23:20:08.921717 2016-11-24T23:20:08.921+11:00 CRUD+: Invoking sync on doc "2cf3c9e5-c28f-4662-ba2e-8c0757dac42b" rev 1-3d618c5092d04e301ab40558086bb068
23:20:08.924250 2016-11-24T23:20:08.924+11:00 CRUD:     Doc "2cf3c9e5-c28f-4662-ba2e-8c0757dac42b" in channels "{ch_private_559241a1-b27c-484d-b090-093e470d0104, ch_private_6ff22496-9fc0-47d6-8185-221ea4d903aa, ch_private_7f3b03b8-340d-4d41-80f9-d4ebec187216}"
23:20:08.924768 2016-11-24T23:20:08.924+11:00 CRUD: Stored doc "2cf3c9e5-c28f-4662-ba2e-8c0757dac42b" / "1-3d618c5092d04e301ab40558086bb068"
23:20:08.924968 2016-11-24T23:20:08.924+11:00 Events+: Event queue worker sending event Document change event for doc id: 2cf3c9e5-c28f-4662-ba2e-8c0757dac42b to: Webhook handler [http://192.168.0.13:8088/pomochat/webhook]
23:20:08.935474 2016-11-24T23:20:08.935+11:00 CRUD+: Invoking sync on doc "2cf3c9e5-c28f-4662-ba2e-8c0757dac42b" rev 2-082290ceadbbc2281b13051962cd50e8
23:20:08.936314 2016-11-24T23:20:08.936+11:00 CRUD+: Saving old revision "2cf3c9e5-c28f-4662-ba2e-8c0757dac42b" / "1-3d618c5092d04e301ab40558086bb068" (781 bytes)
23:20:08.936523 2016-11-24T23:20:08.936+11:00 CRUD+: Backed up obsolete rev "2cf3c9e5-c28f-4662-ba2e-8c0757dac42b"/"1-3d618c5092d04e301ab40558086bb068"
23:20:08.936915 2016-11-24T23:20:08.936+11:00 CRUD: Stored doc "2cf3c9e5-c28f-4662-ba2e-8c0757dac42b" / "2-082290ceadbbc2281b13051962cd50e8"
23:20:08.937059 2016-11-24T23:20:08.937+11:00 Events+: Event queue worker sending event Document change event for doc id: 2cf3c9e5-c28f-4662-ba2e-8c0757dac42b to: Webhook handler [http://192.168.0.13:8088/pomochat/webhook]
08:11:12.554200 2016-11-25T08:11:12.554+11:00 Changes+: MultiChangesFeed sending &{Seq:431352 ID:2cf3c9e5-c28f-4662-ba2e-8c0757dac42b Deleted:false Removed:{} Doc:map[] Changes:[map[rev:2-082290ceadbbc2281b13051962cd50e8]] Err:<nil> allRemoved:false branched:false}   (to 6ff22496-9fc0-47d6-8185-221ea4d903aa)

If the root issue was that SG had lost the server’s mutation feed, this would have been fixed when you restarted SG.

The latest SG log provided looks like a mix of the pre-restart logs (23:20:08 timestamps) and the post-restart (the single 08:11:12 timestamp), so it’s not really shedding any more light on the situation.
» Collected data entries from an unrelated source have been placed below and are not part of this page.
-- ==== Sys2Proof/Laws/Dictionary.lean ====
section
/-! SUPPORT. The dictionary's laws: canonical form, lookup, symbols, and everything SyncInsert can do. -/

namespace Sys2Proof.Machine

/-! ### Canonical form -/

theorem insertEntry_head_le {d : List DictEntry} {x p : Code} {c : Byte} {e : DictEntry}
    (hd : dictWf (e :: d)) (hx : x.toNat < e.code.toNat) : dictWf (e :: insertEntry d x p c) := by
  induction d generalizing e with
  | nil => simpa [insertEntry, dictWf] using hx
  | cons f rest ih =>
    simp only [dictWf, Bool.and_eq_true, decide_eq_true_eq] at hd
    simp only [insertEntry]
    split
    · simp [dictWf, *]
    · split
      · rename_i _ heq
        subst heq
        cases rest with
        | nil => simpa [dictWf] using hd.1
        | cons g r =>
          simp only [dictWf, Bool.and_eq_true, decide_eq_true_eq] at hd ⊢
          exact hd
      · rename_i h1 h2
        have hlt : x.toNat < f.code.toNat := by
          have : f.code.toNat ≠ x.toNat := fun h => h2 (BitVec.eq_of_toNat_eq h)
          omega
        simp only [dictWf, Bool.and_eq_true, decide_eq_true_eq]
        exact ⟨hd.1, ih hd.2 hlt⟩

/-- Insert keeps the canonical form. -/
theorem insertEntry_wf {d : List DictEntry} (x p : Code) (c : Byte) (hd : dictWf d) :
    dictWf (insertEntry d x p c) := by
  cases d with
  | nil => rfl
  | cons e rest =>
    simp only [insertEntry]
    split
    · simp [dictWf, *]
    · split
      · rename_i _ heq
        subst heq
        cases rest with
        | nil => rfl
        | cons g r =>
          simp only [dictWf, Bool.and_eq_true, decide_eq_true_eq] at hd ⊢
          exact hd
      · rename_i h1 h2
        have hlt : x.toNat < e.code.toNat := by
          have : e.code.toNat ≠ x.toNat := fun h => h2 (BitVec.eq_of_toNat_eq h)
          omega
        exact insertEntry_head_le hd hlt

/-- SyncInsert keeps the canonical form. -/
theorem Sync.insert_wf (y : Sync) (p : Code) (c : Byte) (h : dictWf y.dict) : dictWf (y.insert p c).dict := by
  unfold Sync.insert
  dsimp only
  split
  · rfl
  · exact insertEntry_wf _ _ _ h

theorem Sync.start_wf (y : Sync) : dictWf y.start.dict := rfl

theorem reset_dict_wf : dictWf State.reset.enc.sync.dict ∧ dictWf State.reset.dec.sync.dict := ⟨rfl, rfl⟩

/-- Bound codes 256 .. n−1 listed by falling code are in canonical form. -/
theorem boundBelow.wf {d : List DictEntry} {n : Nat} (h : boundBelow d n) : dictWf d := by
  induction d generalizing n with
  | nil => rfl
  | cons e rest ih =>
    obtain ⟨-, -, hr⟩ := h
    cases rest with
    | nil => rfl
    | cons f r =>
      simp only [dictWf, Bool.and_eq_true, decide_eq_true_eq]
      exact ⟨by have := hr.1; omega, ih hr⟩

/-! ### Bound codes -/

theorem boundBelow.le {d : List DictEntry} {n : Nat} (h : boundBelow d n) : 256 ≤ n := by
  induction d generalizing n with
  | nil => simp [boundBelow] at h; omega
  | cons e rest ih => have := ih h.2.2; have := h.1; omega

/-- Every listed entry has a bound code, and its prefix is a smaller one. -/
theorem boundBelow.mem {d : List DictEntry} {n : Nat} (h : boundBelow d n) {e : DictEntry} (he : e ∈ d) :
    256 ≤ e.code.toNat ∧ e.code.toNat < n ∧ e.pre.toNat < e.code.toNat := by
  induction d generalizing n with
  | nil => cases he
  | cons f rest ih =>
    obtain ⟨h1, h2, h3⟩ := h
    rcases List.mem_cons.mp he with rfl | hm
    · exact ⟨h3.le, by omega, h2⟩
    · obtain ⟨a, b, c⟩ := ih h3 hm
      exact ⟨a, by omega, c⟩

/-- An insertion at the next code puts its entry first. -/
theorem insertEntry_of_boundBelow {d : List DictEntry} {x : Code} (p : Code) (c : Byte)
    (h : boundBelow d x.toNat) : insertEntry d x p c = ⟨x, p, c⟩ :: d := by
  cases d with
  | nil => rfl
  | cons e rest =>
    have : e.code.toNat < x.toNat := by have := h.1; omega
    simp [insertEntry, this]

/-! ### Lookup -/

/-- What a successful lookup found. -/
theorem lookup_some {d : List DictEntry} {p : Code} {c : Byte} {x : Code} (h : lookup d p c = some x) :
    (⟨x, p, c⟩ : DictEntry) ∈ d := by
  induction d with
  | nil => cases h
  | cons e rest ih =>
    simp only [lookup] at h
    split at h
    · rename_i he
      obtain ⟨rfl, rfl⟩ := he
      cases h
      exact List.mem_cons_self ..
    · exact List.mem_cons_of_mem _ (ih h)

/-! ### Symbols -/

theorem symbolOf_singleton (d : List DictEntry) {k : Code} (h : k.toNat < 256) :
    symbolOf d k = [codeByte k] := by
  cases d <;> simp [symbolOf, h]

theorem firstByte_singleton (d : List DictEntry) {k : Code} (h : k.toNat < 256) :
    firstByte d k = codeByte k := by
  cases d <;> simp [firstByte, h]

/-- Every symbol is non-empty and begins with `firstByte` (40_dictionary.md R104). -/
theorem symbolOf_eq_cons (d : List DictEntry) (k : Code) :
    ∃ rest, symbolOf d k = firstByte d k :: rest := by
  induction d generalizing k with
  | nil =>
    simp only [symbolOf, firstByte]
    split
    · exact ⟨[], rfl⟩
    · exact ⟨_, rfl⟩
  | cons e rest ih =>
    simp only [symbolOf, firstByte]
    split
    · exact ⟨[], rfl⟩
    · split
      · obtain ⟨r, hr⟩ := ih e.pre
        exact ⟨r ++ [e.last], by rw [hr]; rfl⟩
      · exact ih k

/-- A code that is not the head entry's has its symbol among the rest. -/
theorem symbolOf_cons_ne {e : DictEntry} {d : List DictEntry} {k : Code} (h : e.code ≠ k) :
    symbolOf (e :: d) k = symbolOf d k := by
  by_cases hk : k.toNat < 256
  · rw [symbolOf_singleton _ hk, symbolOf_singleton _ hk]
  · simp [symbolOf, hk, h]

theorem firstByte_cons_ne {e : DictEntry} {d : List DictEntry} {k : Code} (h : e.code ≠ k) :
    firstByte (e :: d) k = firstByte d k := by
  by_cases hk : k.toNat < 256
  · rw [firstByte_singleton _ hk, firstByte_singleton _ hk]
  · simp [firstByte, hk, h]

/-! ### The synchronizer -/

/-- Everything SyncInsert can do (40_dictionary.md R106): count on within the epoch, or reset it. -/
theorem Sync.insert_cases (y : Sync) (p : Code) (c : Byte) :
    (y.nextCode + 1#13 ≠ 4096#13 ∧ (y.insert p c).nextCode = y.nextCode + 1#13 ∧
      (y.insert p c).epoch = y.epoch ∧ (y.insert p c).dict = insertEntry y.dict y.nextAsCode p c) ∨
    (y.nextCode + 1#13 = 4096#13 ∧ (y.insert p c).nextCode = 256#13 ∧
      (y.insert p c).epoch = y.epoch + 1#32 ∧ (y.insert p c).dict = []) := by
  unfold Sync.insert
  dsimp only
  split
  · exact .inr ⟨‹_›, rfl, rfl, rfl⟩
  · exact .inl ⟨‹_›, rfl, rfl, rfl⟩

@[simp] theorem Sync.start_nextCode (y : Sync) : y.start.nextCode = 256#13 := rfl
@[simp] theorem Sync.start_epoch (y : Sync) : y.start.epoch = 0#32 := rfl
@[simp] theorem Sync.start_dict (y : Sync) : y.start.dict = [] := rfl

theorem Sync.overflow_iff (y : Sync) : y.overflow = true ↔ 4096 ≤ y.nextCode.toNat := by
  unfold Sync.overflow
  rw [decide_eq_true_iff]
  rfl

theorem Sync.bound_iff (y : Sync) (k : Nat) : y.bound k = true ↔ k < y.nextCode.toNat := by
  simp [Sync.bound]

end Sys2Proof.Machine
end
If you have the full pre-restart logs, it may be useful to see a grep of those logs searching for the sequences in question (431351, 431352). If you want to post those to a gist, I’ll take a look to see if there’s any additional information there.

there’s a bit of noise in there but I think this what you mean: https://gist.github.com/npomfret/49938ffdb99b58c828c826ee5b1c9cd8 -

Thanks for the additional logs. Based on those, it looks like a case where the revisions/sequences in question aren’t being added to the in-memory channel cache. The most probable cause is that Sync Gateway lost it’s connection to the server mutation feed. As I mentioned, SG 1.3 or later should auto-reconnect in that scenario. What SG build are you on?

I’m using SG version 1.3.1-16

That sounds like a scenario where the dropped feed should have been detected, then. Can you file an issue against the SG github repo, if possible including a Sync Gateway log excerpt around the last appearance of “==> channel” in the logs?